“What do you do when you know things are slowing? When you know there is a back-up in Nokia handsets? When you know from Nvidia that notebooks are slowing? When you know that Intel’s not going to blow out the quarter? When EMC is no longer on the Goldman focus list for slowing growth?” TheStreet.com’s Jim Cramer asks for BloggingStocks.
Cramer writes, “I wonder if, as nutty as it sounds, you buy.”
“Of course, one could argue that the best one to buy — and I will argue it — is Apple (AAPL). There is no slowdown at Apple. There is only an acceleration, as Macs are doing much better than we thought and the rest of the business is great,” Cramer writes.
Cramer writes, “The issue there, though, is that despite the share price decline, is that business acceleration enough to propel the stock forward? I said Monday that it was. I am sticking by that.”
Full article here.
Cramer is crazy, but I agree with him on this one thing.
To buy AAPL below $170 – again.
Apple has always had appeal.
AAPL at 300, despite the over-emotional world concerns bringing them down.
@ ampar – that’s because it has deep-seeded core assets.
Listen to baldy, lose more money. Wait for 150, then buy.
To matt: Which must stem from fruitful market research and the willingness to branch out into blossoming sectors at the risk of wedging existing slices of the business pie.
@ Ampar
At least you can appreciate the gravity of the situation.
@ampar… but when can we harvest our profits. When the time is ripe?
Just lay off the sauce, guys.
C1: I believe that’s the First Law of eMotion.
S.B.: Investments must be cultivated properly first. When the wining gets too loud though, that may be a sign to pick the low hanging opportunities.
@Ampar, C1, et al pundits:
I’ve LMAO whilst reading your beautiful punditry…poetry in motion.

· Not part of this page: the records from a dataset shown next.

-- ==== Sys2Proof/Machine/State.lean ====
section
/-! DEFINITION. The state of the block (spec/10_state.md R42) under its configuration (R39), the data of its two ports, the
reasons a step can stop, and the state after reset (spec/70_reset_and_hazards.md R251). -/

namespace Sys2Proof.Machine

/-- Why a step stops with a fault: never. Every fault the spec names is a response word and an `ERR` latch after which the
block "accepts the next command on either port as usual; a fault stops nothing" (R222), so it is a next state (log 10). -/
inductive Fault where
  deriving DecidableEq, Repr

/-- Why the model gives no next state. -/
inductive Refusal where
  /-- Raised by an arm of `exec` for a command that has no meaning yet; safe. No arm raises it. -/
  | notModelled (mnemonic : String)
  /-- Raised by `State.build` for a configuration that "is not a block: it is refused when the block is built" (R7); safe.
  No step raises it. -/
  | notABlock
  deriving DecidableEq, Repr

/-- The whole state. The first sixteen fields are the tuple of R42, `cfg` is the configuration the tuple stands under, and
the fields after it are the ports' data: what the agents have issued and been answered, and the reset input. -/
structure State where
  /-- `ACTIVE`: the write slot (R24). -/
  active : Slot
  /-- `CONCURRENT`: the number of agents inside a critical section (R25). -/
  concurrent : BitVec 2
  /-- `FULL[0]` (R26). -/
  full0 : Bool
  /-- `FULL[1]` (R26). -/
  full1 : Bool
  /-- `W_IN`: the producer is inside its write critical section (R27). -/
  wIn : Bool
  /-- `R_IN`: the consumer holds a granted read (R28). -/
  rIn : Bool
  /-- `FILL`: the samples written into the write slot since the last successful `P.START`, 0 to N (R29, log 11). -/
  fill : Nat
  /-- `LAST_W_VALID` (R30). -/
  lastWValid : Bool
  /-- `LAST_W`: the slot most recently published (R30). -/
  lastW : Slot
  /-- `MD`: a Missed Deadline has been detected (R31). -/
  md : Bool
  /-- `SPEC_VALID`: `C.FFT` has written the spectrum buffer (R32). -/
  specValid : Bool
  /-- `ERR`: the code of the first fault since reset (R33). -/
  err : BitVec 8
  /-- `SLOT[0]`, N elements (R34). -/
  slot0 : List Cplx
  /-- `SLOT[1]`, N elements (R34). -/
  slot1 : List Cplx
  /-- `SPEC`, M + 1 bins (R35). -/
  spec : List Cplx
  /-- `OUT`, the output byte stream (R37). -/
  out : List Byte
  /-- The configuration (R39); no step changes it (log 1). -/
  cfg : Config
  /-- The command words issued on port P and not yet executed, oldest first (R21, log 5). -/
  pIn : List Word64
  /-- The command words issued on port C and not yet executed, oldest first (R21, log 5). -/
  cIn : List Word64
  /-- The response words returned on port P, oldest first (R88, log 7). -/
  pResp : List Word64
  /-- The response words returned on port C, oldest first (R88, log 7). -/
  cResp : List Word64
  /-- The port whose command is being executed (R21, log 7). -/
  cur : Port
  /-- The order the host settles for coming choices between two pending commands (R110, log 6). -/
  grants : List Port
  /-- How many choices have been taken from the free value `Config.arbiter` (log 6). -/
  turn : Nat
  /-- The reset input, asserted and not yet acted on (R250, log 9). -/
  resetIn : Bool
  deriving DecidableEq, Repr

/-- The block of configuration `c` right after reset (R251), with nothing at its ports. The spec leaves the contents of the
slots and of the spectrum buffer open and says no command can observe them (R252): all `(+0.0, +0.0)` (log 3, log 4). -/
def State.initial (c : Config) : State where
  active := .s0
  concurrent := 0
  full0 := false
  full1 := false
  wIn := false
  rIn := false
  fill := 0
  lastWValid := false
  lastW := .s0
  md := false
  specValid := false
  err := 0x00
  slot0 := List.replicate c.n cZero
  slot1 := List.replicate c.n cZero
  spec := List.replicate (c.m + 1) cZero
  out := []
  cfg := c
  pIn := []
  cIn := []
  pResp := []
  cResp := []
  cur := .portP
  grants := []
  turn := 0
  resetIn := false

/-- The configuration of `State.reset`: the spec's example values and defaults (R6) with the N = 64 table of R152 (log 2). -/
def exampleConfig : Config where
  log2n := 6
  thresholdSq := 0x3C23D70B
  byteOrder := .le
  tw := tw64

/-- The machine right after reset, of the example configuration (R251, log 2). -/
def State.reset : State := State.initial exampleConfig

end Sys2Proof.Machine
end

I’ll just keep bobbing for lower prices.
“I’ll just keep bobbing for lower prices.”
You Will Tell us more?
I just bought 9 shares (yeah I know) at $170. Little by little as I can afford whenever there is a dip. I figure APPL will be back near $200 within 60 days. I could be wrong, but if it drops lower and I have more money, I’ll buy again. Not quite the bargain that my first shares were at $37, but I still have faith.